Rugby is bringing strange bedfellows together. Brexit may separate us further from our Northern brethren but if we land the Rugby World Cup tournament for Ireland, it could prove the biggest commercial coup in the island’s history. Ireland, North and South, is uniting to pay the costs of the tournament. The Republic will pay 85pc while Northern Ireland will pay 15pc. We in this part of the island will provide the bulk of the stadia. The potential returns are mind-boggling.

The symbolism is staggering. You could hardly find two stadia with more contrasting histories than south Dublin’s Royal Dublin Society and north of the Liffey’s Croke Park. The RDS, a traditional haven for Ireland’s upper crust, is entering a joint venture with Croke Park, the people’s sporting mecca.
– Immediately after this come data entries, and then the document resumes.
/-- A loss of an ABZ source has ended with a sample period without it (R387). -/
def abzRecovers (a : AxisId) (s : State) : State :=
  let x := s.axes[a]
  if angleSrc a s = 1 && x.abzIll < lossN a s && x.disagree < 16 then s.updAxis a fun x => { x with lost := false } else s

/-- AXIS_SAMPLE: a current sample point holds the inputs, and an SSI frame starts where RECOVERY µs have passed since
the last clock edge (R377, R379, R385). Missed frames and illegal transitions are judged per sample period (R387). A sample
point is taken once. -/
def execAxisSample (a : AxisId) (s : State) : Outcome State Fault Refusal :=
  if s.blockOut 16 || axisDisabled a s || decide (s.axes[a].point = samplePoint a s) then .next s
  else
    let s := (abzRecovers a s).updAxis a fun x => { x with
      point := samplePoint a s, holdAt := s.clock, sarLeft := if s.flag (axisAddr a 0) 17 then 2 else 0, abzIll := 0 }
    .next (if angleSrc a s = 0 then
        let x := s.axes[a]
        let rec_ := s.field (axisAddr a 0xE) 0 8 * 1000
        let starts := !x.ssiOpen && decide (x.ssiEdge + rec_ ≤ s.clock)
        let miss := if x.ssiSeen then 0 else x.ssiMiss + 1
        let s := s.updAxis a fun x => { x with
          ssiOpen := x.ssiOpen || starts, ssiAt := if starts then s.clock else x.ssiAt, ssiSeen := false, ssiMiss := miss }
        if 4 ≤ miss then loseFeedback a 0x8002 s else s
      else s)

/-- The value an SSI word carries over its position bits, and whether the frame is good (R385). -/
def ssiValue (a : AxisId) (word : Word) (crc : BitVec 6) (s : State) : Nat × Bool :=
  let bits := clampN 8 32 (s.field (axisAddr a 0xE) 24 6)
  let withCrc := s.flag (axisAddr a 0xE) 20
  let n := if withCrc then bits - 6 else bits
  let raw := word.toNat % 2 ^ n
  let all := if withCrc then raw * 64 + crc.toNat else raw
  let good := decide (all ≠ 0) && decide (all ≠ 2 ^ bits - 1) && (!withCrc || decide (crc6 n raw = crc.toNat))
  (if s.flag (axisAddr a 0xE) 19 then grayValue n raw else raw, good)

/-- SSI_FRAME: a frame completes. A good frame moves the count by the shortest way; a bad one is counted, and LOSS_N bad
frames in a row lose the feedback (R385, R387). -/
def execSsiFrame (a : AxisId) (word : Word) (crc : BitVec 6) (s : State) : Outcome State Fault Refusal :=
  if s.blockOut 16 || !s.axes[a].ssiOpen then .next s
  else
    let s := s.updAxis a fun x => { x with ssiOpen := false, ssiEdge := s.clock, ssiSeen := true }
    let v := ssiValue a word crc s
    .next (if v.2 then
        let n := clampN 8 32 (s.field (axisAddr a 0xE) 24 6) - (if s.flag (axisAddr a 0xE) 20 then 6 else 0)
        let x := s.axes[a]
        let at_ := x.ssiAt
        let s := match x.ssiLast with
          | none => setPos a (if s.flag (axisAddr a 0) 12 then -(v.1 : Int) else v.1) s
          | some old => movePos a (signed n (v.1 + 2 ^ n - old)) s
        s.updAxis a fun x => { x with
          ssiLast := some v.1, ssiBadRun := 0, posAt := at_, lost := x.lost && decide (16 ≤ x.disagree) }
      else
        let s := s.countUp (axisAddr a 0x1F) 16 16
        let run := s.axes[a].ssiBadRun + 1
        let s := s.updAxis a fun x => { x with ssiBadRun := run }
        if lossN a s ≤ run then loseFeedback a 0x8002 s else s)

/-- The quadrature phase of two levels. -/
def quadPhase (la lb : Bool) : Nat := match la, lb with
  | false, false => 0 | true, false => 1 | true, true => 2 | false, true => 3

/-- The least time between two changes of A and B, in ns: an edge rate of 20 MHz / (FILTER + 1) (R386, Table 15.4). -/
def abzGap (a : AxisId) (s : State) : Nat := 50 * (s.field (axisAddr a 0xF) 16 2 + 1)

/-- ABZ_EDGE: a level that the filter has accepted changes. ×4 decoding; a change of both A and B, or one that comes above
the edge rate, is an illegal transition, counted; the first Z edge is the reference of the later ones (R386, R387, Table
15.4). -/
def execAbzEdge (a : AxisId) (la lb lz : Bool) (s : State) : Outcome State Fault Refusal :=
  if s.blockOut 16 || decide (angleSrc a s ≠ 1) then .next s
  else
    let x := s.axes[a]
    let d := (quadPhase la lb + 4 - quadPhase x.abzA x.abzB) % 4
    let early := match x.abzAt with | some t => decide (s.clock < t + abzGap a s) | none => false
    let s := s.updAxis a fun x => { x with
      abzA := la, abzB := lb, abzZ := lz, abzAt := if d = 0 then x.abzAt else some s.clock }
    let s := match d, early with
      | 0, _ => s
      | 1, false => movePos a 1 s
      | 3, false => movePos a (-1) s
      | _, _ =>
        let s := (s.countUp (axisAddr a 0x1F) 0 16).updAxis a fun x => { x with abzIll := x.abzIll + 1 }
        if lossN a s ≤ s.axes[a].abzIll then loseFeedback a 0x8002 s else s
    .next (if lz && !x.abzZ then
        let p := s.axes[a].pos
        match x.abzZero with
        | none => s.updAxis a fun x => { x with abzZero := some p }
        | some z =>
          let cpr : Nat := cprOf a s
          let e := if cpr = 0 then (p - z).natAbs else min ((p - z) % cpr).natAbs ((z - p) % cpr).natAbs
          if s.field (axisAddr a 0xF) 0 16 < e then loseFeedback a 0x8002 s else s
      else s)

/-! ### Currents and the sample -/

/-- The phase current of a code: offset, gain, rounding, saturation (R380). -/
def phaseCurrent (c off gain : Int) : Int := satS 32 (((c - off) * gain + 2 ^ 15) >>> 16)

/-- The back-EMF observer runs: AXIS_RL and AXIS_KE nonzero (R388). -/
def obsRuns (a : AxisId) (s : State) : Bool :=
  decide (s.word (axisAddr a 5) ≠ 0) && decide (s.word (axisAddr a 4) ≠ 0)

/-- Below W_HAND / 2 a sensorless stop finishes with a blind ramp: the field turns open-loop from the speed reached down to 0, at I_RAMP
(R391). -/
def beginBlind (a : AxisId) (v : Int) (s : State) : State :=
  let i := q15 s (axisAddr a 0x12) 16
  fixCurrent a 0 (if v < 0 then -i else i) (s.updAxis a fun x => { x with start := .blind, rampSpeed := v, rampDone := false })

/-- The observer's estimate of a sample: its angle, its speed and its PLL error are free values, since the spec gives no
gains; lock follows from them as R388 states. Loss of lock in RUN raises OBSERVER_LOST, and a stop below W_HAND / 2 goes on by the blind ramp (R391). -/
def observe (a : AxisId) (s : State) : State :=
  if !obsRuns a s then s
  else
    let th := Config.freeBits s.free % 2 ^ 32
    let sp := satS 32 (signed 32 (Config.freeBits (s.free + 1)))
    let err := Config.freeBits (s.free + 2) % 2 ^ 31        -- magnitude, in units of 2⁻³² revolution
    let s := { s with free := s.free + 3 }
    let x := s.axes[a]
    let half := wHand a s / 2
    let fast := decide (half ≤ sp.natAbs)
    let good := if err < 119304647 && fast then x.obsGood + 1 else 0     -- 10° of a revolution
    let bad := if 357913941 < err then x.obsBad + 1 else 0               -- 30°
    let was := obsLocked a s
    let lock := if was then decide (bad < 16) && fast else decide (64 ≤ good)
    let s := s.updAxis a fun x => { x with obsTheta := th, obsSpeed := sp, obsGood := good, obsBad := bad }
    let s := axisFlag a 19 lock s
    if x.start = .run && !fast && s.mach.stop.isSome then beginBlind a sp s
    else if was && !lock && x.start = .run then raiseStop 1 0x7003 (some a) (record 0x7003 a 0 s) else s

/-- Source and observer are compared at the measuring instant while the observer is locked above W_HAND: 16 samples beyond 45°
lose the feedback (R387). -/
def compareSource (a : AxisId) (at_ : Int) (s : State) : State :=
  let x := s.axes[a]
  let theta := sourceAngle a x.pos s + angleStep a (axisSpeed a s) (at_ - x.posAt) s
  let d := wrapAngle (theta - x.obsTheta)
  let off := min d (2 ^ 32 - d)
  let n := if obsLocked a s && decide (wHand a s < x.obsSpeed.natAbs) && decide (2 ^ 29 < off) then x.disagree + 1 else 0
  let s := s.updAxis a fun x => { x with disagree := n }
  if 16 ≤ n && decide (angleSrc a s < 2) then loseFeedback a 0x8002 s else s

/-- Freeze: the count unchanged for FREEZE_N samples under torque while the observer turns, raised once for each run of
such samples (R358). -/
def watchFreeze (a : AxisId) (s : State) : State :=
  let x := s.axes[a]
  let still := match x.posHist with
    | p :: q :: _ => decide (p = q)
    | _ => false
  let on := still && decide (q15 s (0x4184 + a.val) 16 ≤ x.iQ.natAbs) && decide (q15 s (0x4184 + a.val) 0 ≤ x.obsSpeed.natAbs)
  let n := if on then x.frozen + 1 else 0
  let limit := s.field (0x4180 + a.val) 0 16
  let froze := decide (limit ≠ 0) && decide (0 < n) && (x.froze || decide (limit ≤ n))
  let s := s.updAxis a fun x => { x with frozen := n, froze := froze }
  if froze && !x.froze then loseFeedback a 0x8003 s else s

/-- The advance at a speed: linear between the 16 points, 0 below the first, the last above the last (R392). -/
def advanceAt (speed : Int) : List (Int × Int) → Int
  | [] => 0
  | [(_, a)] => a
  | (s0, a0) :: (s1, a1) :: r =>
    if speed < s0 then 0
    else if speed ≤ s1 then (if s1 = s0 then a1 else a0 + roundDivI ((a1 - a0) * (speed - s0)) (s1 - s0).toNat)
    else advanceAt speed ((s1, a1) :: r)

/-- The points of AXIS_ADV0–15: speed and advance in units of 2⁻³² revolution. -/
def advPoints (a : AxisId) (s : State) : List (Int × Int) :=
  (List.range 16).map fun i =>
    let w := s.word (axisAddr a (0x20 + i))
    (sbits w 16 16 * 65536, (bits w 0 16 : Int) * 65536)

/-- Phase advance applies (R392). -/
def advances (a : AxisId) (s : State) : Bool := decide (s.field (axisAddr a 0) 20 2 = 2) && s.feature 13
/-- Field weakening applies (R392). -/
def weakens (a : AxisId) (s : State) : Bool := decide (s.field (axisAddr a 0) 20 2 = 1) && s.feature 12
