-- ==== Sys2Proof/Machine/Trace.lean ====
section
/-! DEFINITION. The trace channels (R361–R364): arming, triggers, sampling, block coding, staging and destinations, and the
rules of the trace words. -/
namespace Sys2Proof.Machine

open Host (Outcome)

/-- A word of a trace channel (R375). -/
def traceAddr (n : Fin 8) (off : Nat) : Nat := 0x6800 + 8 * n.val + off
/-- A trace channel changed. -/
def State.updTrace (s : State) (n : Fin 8) (f : TraceCh → TraceCh) : State := { s with trace := modAt s.trace n f }
/-- TRACE_STATUS.STATE. -/
def traceState (n : Fin 8) (s : State) : Nat := s.field (traceAddr n 7) 0 3
/-- TRACE_STATUS.STATE set. -/
def setTraceState (n : Fin 8) (v : Nat) (s : State) : State := s.setField (traceAddr n 7) 0 3 v
/-- The coding in effect: 3 acts as 1, and 2 as 1 without TRACE_LOSSY (R363, Table 14.7). -/
def traceCoder (n : Fin 8) (s : State) : Nat :=
  match s.field (traceAddr n 0) 28 2 with
  | 0 => 0
  | 2 => if s.feature 16 then 2 else 1
  | _ => 1
/-- K: values above 8 act as 8 (Table 14.4). -/
def traceK (n : Fin 8) (s : State) : Nat := min 8 (s.field (traceAddr n 0) 24 4)
/-- The tapped slot; none beyond L23. -/
def tapSlot (n : Fin 8) (s : State) : Option (Fin 24) :=
  let k := s.field (traceAddr n 1) 8 5
  if h : k < 24 then some ⟨k, h⟩ else none

/-- A tap may be traced: a slot and a node of Table 14.7, the stamp node only while LATENCY_STAMPS is agreed (R356), and
an axis node only of an axis slot. -/
def tapAllowed (slot node : Nat) (s : State) : Bool :=
  decide (slot < 24) && decide (node < 12) && (decide (node ≠ 6) || s.feature 20) && (decide (node < 8) || decide (slot < 16))

/-- The value at a tap (Table 14.7). -/
def tapValue (k : Fin 24) (node : Nat) (s : State) : Int :=
  let x := s.loop.slots[k]
  let ax : Axis := s.axes[(Fin.ofNat 4 (k.val / 4) : AxisId)]
  match node with
  | 0 => x.sp | 1 => x.fb | 2 => x.err | 3 => x.out
  | 4 => Int.fdiv x.acc (2 ^ 32) | 5 => x.mf | 6 => s.field (slotAddr k 0xF) 0 16 | 7 => x.sum
  | 8 => ax.iA | 9 => ax.iB
  | 10 => signed 32 (s.word (axisAddr (Fin.ofNat 4 (k.val / 4)) 0x1D)).toNat
  | _ => ax.obsSpeed

/-- The bank a channel names. -/
def traceBank (n : Fin 8) (s : State) : BankId := Fin.ofNat 32 (s.field (traceAddr n 0) 16 5)
/-- The channel's destination is the DRAM ring. -/
def traceToDram (n : Fin 8) (s : State) : Bool := s.flag (traceAddr n 0) 30

/-- Arming is accepted (R362, Table 14.4). -/
def canArm (n : Fin 8) (val : Word) (s : State) : Bool :=
  let w := s.word (traceAddr n 4)
  let total := bits w 16 16 + bits w 0 16
  let bank : BankId := Fin.ofNat 32 (bits val 16 5)
  tapAllowed (s.field (traceAddr n 1) 8 5) (s.field (traceAddr n 1) 0 4) s &&
    (bit val 30 || (decide (s.banks[bank].owner = 11) && (decide (bits val 28 2 ≠ 0) || decide (total ≤ 32760))))

/-- A sample is due: at every evaluation of the tapped slot with DIV 0, else on the grid of 32 kHz / DIV (R361). -/
def sampleDue (n : Fin 8) (k : Fin 24) (s : State) : Option (Nat × Nat) :=
  let div := s.field (traceAddr n 0) 0 8
  let now := s.deviceTime.toNat
  let last := s.trace[n].sampled
  if div = 0 then
    match (s.loop.slots[k]).evalAt with
    | some t => if last = some t then none else some (t, match last with | some l => t - l | none => 0)
    | none => none
  else
    let t := now - now % (div * 31250)
    if last = some t then none else some (t, div * 31250)

/-- A channel is armed: nothing is stored, STATE reads armed, and its first sample is one that falls due after it (R361). -/
def armTrace (n : Fin 8) (s : State) : State :=
  let t := match tapSlot n s with
    | some k => (sampleDue n k s).map fun (r : Nat × Nat) => r.1
    | none => none
  let s := s.updTrace n fun x => { mark := s.faults.count, sampled := t.or x.sampled }
  (s.setWord (traceAddr n 7) 0).setField (traceAddr n 7) 0 3 1

/-- A block of 16 samples as its coding spells it (R363). -/
def codeBlock (n : Fin 8) (xs : List Int) (s : State) : Bytes :=
  match traceCoder n s with
  | 0 => (xs.map fun x => leBytes 4 (x % 2 ^ 32).toNat).flatten
  | 1 => losslessBlock 6 32 [xs]
  | _ => losslessBlock 6 32 [xs.map fun (x : Int) => Int.fdiv x (2 ^ traceK n s : Nat)]

/-- Bytes go to the destination at an offset of the record; none where it cannot take them now: P5 without credit, or a
bank that is full or not the trace unit's. -/
def traceStore (n : Fin 8) (off : Nat) (bs : Bytes) (s : State) : Option State :=
  if traceToDram n s then
    let size := 4096 * 2 ^ s.field (traceAddr n 0) 12 4
    let base := s.addr64 (traceAddr n 5)
    let a := base + off % size
    let (x, y) := bs.splitAt (size - off % size)                     -- what lies beyond the end of the ring goes to its base
    if allRoom true (linePieces a x.length ++ linePieces base y.length) s then
      some (enginePieces 5 (writePieces .engine a x ++ writePieces .engine base y) s)
    else none
  else
    let b := traceBank n s
    if s.banks[b].owner = 11 ∧ off + bs.length ≤ 0x20000 then some (s.storeBytes (b.val * 0x20000 + off) bs) else none

/-- Staged blocks go to the destination, oldest first, as far as it takes them. -/
def drainTrace (n : Fin 8) : Nat → State → State
  | 0, s => s
  | fuel + 1, s =>
    match s.trace[n].staged with
    | [] => s
    | b :: rest =>
      match traceStore n s.trace[n].wrote b s with
      | some s => drainTrace n fuel (s.updTrace n fun x => { x with
          staged := rest, wrote := x.wrote + b.length, total := x.total + 16 })
      | none => s

/-- STORED follows the samples at the destination. -/
def noteStored (n : Fin 8) (v : Nat) (s : State) : State := s.setField (traceAddr n 7) 8 24 v

/-- The record's header (R362). -/
def traceHeader (n : Fin 8) (count : Nat) (s : State) : Bytes :=
  let x := s.trace[n]
  leBytes 8 x.trigAt ++ leBytes 4 x.period ++ leBytes 4 (s.word (traceAddr n 1)).toNat ++
    leBytes 4 (traceCoder n s + 256 * traceK n s) ++ leBytes 4 count ++ leBytes 8 0

/-- The samples of a capture are coded block by block; what does not fill a block waits. -/
def stageBlocks (n : Fin 8) : Nat → State → State
  | 0, s => s
  | fuel + 1, s =>
    let xs := s.trace[n].samples
    if xs.length < 16 then s
    else
      let b := codeBlock n (xs.take 16) s
      stageBlocks n fuel (s.updTrace n fun x => { x with samples := xs.drop 16, staged := x.staged ++ [b] })

/-- The last block of a capture: a raw one holds the samples there are, since 32,760 of them fill a bank (Table 14.4); a coded one is filled up
with free values. -/
def lastBlock (n : Fin 8) (s : State) : State :=
  let xs := s.trace[n].samples
  if xs.isEmpty then s
  else if traceCoder n s = 0 then
    let b := codeBlock n xs s
    s.updTrace n fun x => { x with samples := [], staged := x.staged ++ [b] }
  else stageBlocks n 1 (s.updTrace n fun x => { x with samples := xs ++ List.replicate (16 - xs.length) (signed 32 s.freeVal) }).bump

/-- The header of a truncated record is written once its blocks are at the destination (R364). -/
def dueHeader (n : Fin 8) (s : State) : State :=
  match s.trace[n].due with
  | some count =>
    if s.trace[n].staged.isEmpty then
      match traceStore n 0 (traceHeader n count s) s with
      | some s => s.updTrace n fun x => { x with due := none }
      | none => s
    else s
  | none => s

/-- A capture ends at its last stored sample: truncated (R364). What is staged for the DRAM ring still goes there as P5 takes it, and the
header after it; what a bank does not hold is lost with the bank. -/
def truncateTrace (n : Fin 8) (s : State) : State :=
  let s := onlyIf (traceToDram n s) (lastBlock n) s
  let x := s.trace[n]
  let count := if traceToDram n s then x.pre + x.after else min x.total (x.pre + x.after)
  let s := s.updTrace n fun x => { x with samples := [], due := some count, staged := if traceToDram n s then x.staged else [] }
  record 0x8006 n (count % 65536) (dueHeader n (setTraceState n 4 (noteStored n count s)))

/-- What waits in the staging of a capture: the bytes of its blocks, but for those of pre-trigger samples, which lie in the destination's
ring already (R361, R364). -/
def stagedBytes (x : TraceCh) : Nat :=
  ((x.staged.drop (x.pre / 16 - x.total / 16)).map List.length).foldl (fun a b : Nat => a + b) 0

/-- A capture goes on: blocks are coded and drained; with POST samples stored, nothing staged and the header written it is done; with more
than 4 KiB staged it is truncated (R364). An access to a bank that is not the trace unit's is refused (R254). -/
def advanceTrace (n : Fin 8) (s : State) : State :=
  let post := s.field (traceAddr n 4) 0 16
  let full := decide (post ≤ s.trace[n].after)
  let s := stageBlocks n 4100 s
  let s := onlyIf full (lastBlock n) s
  let s := drainTrace n 4100 s
  let x := s.trace[n]
  let bank := traceBank n s
  if !traceToDram n s && decide (s.banks[bank].owner ≠ 11) then truncateTrace n (bankRefused 11 (bank.val * 0x20000) s)
  else if decide (4096 < stagedBytes x) then truncateTrace n s
  else if !traceToDram n s && !x.staged.isEmpty then truncateTrace n s
  else
    let count := x.pre + x.after
    let s := noteStored n count s
    if full && x.staged.isEmpty then
      match traceStore n 0 (traceHeader n count s) s with
      | some s => setTraceState n 3 s
      | none => s
    else s

/-- The staging of a truncated record drains (R364). -/
def settleTrace (n : Fin 8) (s : State) : State :=
  if traceState n s = 4 && s.trace[n].due.isSome then dueHeader n (drainTrace n 4100 s) else s

/-- The blocks that the ring of pre-trigger samples has at the destination: those of PRE samples, as far as they fit behind the header. -/
def ringBlocks (n : Fin 8) (len : Nat) (s : State) : Nat :=
  let room := if traceToDram n s then 4096 * 2 ^ s.field (traceAddr n 0) 12 4 else 0x20000
  max 1 (min (s.field (traceAddr n 4) 16 16 / 16) ((room - 32) / len))

/-- Until the trigger the destination runs as a ring of pre-trigger samples: every sixteenth sample, the last sixteen go there as one block
(R361). -/
def ringSample (n : Fin 8) (s : State) : State :=
  let x := s.trace[n]
  let count := x.ringPos + 1
  let s := s.updTrace n fun x => { x with ringPos := count }
  if count % 16 = 0 && decide (16 ≤ x.samples.length) then
    let len := if traceCoder n s = 0 then 64 else 68
    let at_ := 32 + (count / 16 - 1) % ringBlocks n len s * len
    (traceStore n at_ (codeBlock n (x.samples.drop (x.samples.length - 16)) s) s).getD s
  else s

/-- A fault with the trigger's code has been recorded since the last sample. -/
def faultSince (n : Fin 8) (s : State) : Bool :=
  let x := s.trace[n]
  let fresh := if s.faults.count < x.mark then s.faults.count else s.faults.count - x.mark
  (s.faults.ring.take fresh).any fun e => decide (e.code.toNat = s.field (traceAddr n 2) 16 16)

/-- The trigger condition at a sample (Table 14.7): a crossing of THRESH in the direction of MODE. -/
def traceTriggers (n : Fin 8) (v : Int) (s : State) : Bool :=
  let x := s.trace[n]
  let t := (s.word (traceAddr n 3)).toInt
  let rises := x.last.any fun l => decide (l < t) && decide (t ≤ v)
  let falls := x.last.any fun l => decide (t < l) && decide (v ≤ t)
  x.fired || (match s.field (traceAddr n 2) 0 4 with
    | 0 => true | 1 => rises | 2 => falls | 3 => rises || falls | 4 => faultSince n s | _ => false)

/-- TRACE_SAMPLE: the channel samples its node and checks its trigger; a capture ends after POST samples (R361, R371). -/
def execTraceSample (n : Fin 8) (s : State) : Outcome State Fault Refusal :=
  .next (if s.blockOut 24 then s
    else match tapSlot n s with
    | none => settleTrace n s
    | some k =>
      match sampleDue n k s with
      | none => if traceState n s = 2 then advanceTrace n s else settleTrace n s
      | some (t, period) =>
        let v := tapValue k (s.field (traceAddr n 1) 0 4) s
        let x := s.trace[n]
        let post := s.field (traceAddr n 4) 0 16
        let seen := fun x : TraceCh => { x with last := some v, sampled := some t, mark := s.faults.count, period := period }
        match traceState n s with
        | 1 =>
          if traceTriggers n v s then
            let pre := x.samples
            let add := if post = 0 then [] else [v]
            let s := s.updTrace n fun x => seen { x with
              samples := pre ++ add, pre := pre.length, after := add.length, trigAt := t, fired := false }
            advanceTrace n (setTraceState n 2 s)
          else
            let keep := s.field (traceAddr n 4) 16 16
            let ring := x.samples ++ [v]
            let ring := ring.drop (ring.length - keep)
            ringSample n (noteStored n ring.length (s.updTrace n fun x => seen { x with samples := ring }))
        | 2 =>
          if post ≤ x.after then advanceTrace n s
          else advanceTrace n (s.updTrace n fun x => seen { x with samples := x.samples ++ [v], after := x.after + 1 })
        | _ => settleTrace n (s.updTrace n seen))

/-- A bank is reclaimed from under a capture: what the channel holds is stored, and the capture is truncated (R257, R364). -/
def cutCapture (n : Fin 8) (s : State) : State :=
  let s := onlyIf (decide (traceState n s = 1)) (fun s => s.updTrace n fun x => { x with pre := x.samples.length }) s
  truncateTrace n (drainTrace n 4100 (lastBlock n (stageBlocks n 4100 s)))

/-- The trace bank of a capture is reclaimed (R364). -/
def traceReclaim (b : BankId) (s : State) : State :=
  forAll (fun n s =>
    if (traceState n s = 1 || traceState n s = 2) && !traceToDram n s && decide (traceBank n s = b) then cutCapture n s
    else s) (List.finRange 8) s

/-- The rule of a trace word. -/
def traceRule (addr : Nat) (val : Word) (s : State) : Rule :=
  if addr = 0x6840 then
    .accept val fun s => forAll (fun (n : Fin 8) s =>
      if bit val n.val && traceState n s = 1 then s.updTrace n fun x => { x with fired := true } else s) (List.finRange 8) s
  else
    let n : Fin 8 := Fin.ofNat 8 ((addr - 0x6800) / 8)
    match addr % 8 with
    | 0 =>
      if bit val 31 then .when (canArm n val s) 0x8007 n 0 (.accept val (armTrace n))
      else .accept val fun s =>
        if traceState n s = 1 || traceState n s = 2 then setTraceState n 0 (s.updTrace n fun _ => {}) else s
    | 1 => .when (decide (bits val 8 5 < 24) && decide (bits val 0 4 < 12)) 0x8007 n 0 (.plain val)
    | _ => .plain val

end Sys2Proof.Machine
end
Other stadia included in the Rugby World Cup bid are the GAA’s finest and best, Cork’s Pairc Ui Chaoimh, Belfast’s Kingspan Stadium, Derry’s Celtic Park and, hopefully, Belfast’s Casement Park.

The GAA is playing a noble role in generously offering pitches to a game that it might once have considered the creation of a foreigner like Webb Ellis. Thanks to the enlightened attitudes of today’s sporting leaders, North and South, those days are a distant memory.

The bid could not have come at a better moment. Ireland stands at a sporting pinnacle. Just two weeks ago we beat the All Blacks in Chicago, attracting a record crowd for a rugby match in the US. Irish rugby history was made in America. The world took note.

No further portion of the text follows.